The USB channels on modern MCU platforms also should offer multiple endpoints to enable composite implementations, which are becoming increasingly popular as USB continues to proliferate into embedded designs as a preferred communication standard (see Figure 6).
No-wait high-speed flash memory access
CPU speeds for standard MCUs have increased from the 50 MHz range to the 100 MHz range during the past few years, while access speeds for embedded flash memory have often remained at 30 MHz or below. This widening gap results in slow on-chip flash memory access, reducing the CPU’s effective processing speed.
To minimize or eliminate this type of speed difference, engineers usually implement delaying measures, such as inserting a number of wait states to keep pace with the flash memory’s slower access speed. Ultimately, this type of work-around solution produces a disappointingly low limit in the MCU’s overall performance and wastes valuable design potential.

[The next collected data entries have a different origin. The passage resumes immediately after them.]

-- ==== Sys2Proof/Machine/Step.lean ====
section
/-! DEFINITION. Machine/Step.lean: one step takes the command at the front of the queue. -/

namespace Sys2Proof.Machine

/-- A step: the front command's meaning on the state with the rest of the queue; with no command waiting the part
idles. -/
def step (s : State) : Host.Outcome State Fault Refusal :=
  match s.pending with
  | [] => .next s
  | c :: rest => exec c { s with pending := rest }

/-- The state with the command that a table word spells at the front of its queue. -/
def State.withFetchWord (s : State) (nbits w : Nat) : State :=
  match decodeTableWord nbits w with
  | some c => { s with pending := c :: s.pending }
  | none => s

end Sys2Proof.Machine
end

Modern MCU platforms use advanced flash memory that offers fast 10 ns access times, resulting in 100 MHz performance. This means that instructions can be pulled from 100 MHz flash and fed into the 100 MHz CPU with no wait states needed, delivering extremely high performance and excellent system efficiency (see Figure 7).
An efficient design methodology
Today’s industrial and consumer applications require microcontrollers that offer increased performance and lower power while staying within cost-sensitive budgets. To achieve this, modern MCUs must be as efficient as possible. By using a holistic system design methodology, semiconductor suppliers can provide modern MCU platforms that address today’s challenges.
MCUs that combine a fast and efficient CPU with no-wait flash memory ensure that the full design potential is realized while enabling DSP and floating-point capabilities. These modern MCUs also address the need for increased connectivity by integrating advanced system interfacing capabilities and communication peripherals enabling Ethernet, USB, CAN, and direct drive LCD, all within one MCU platform.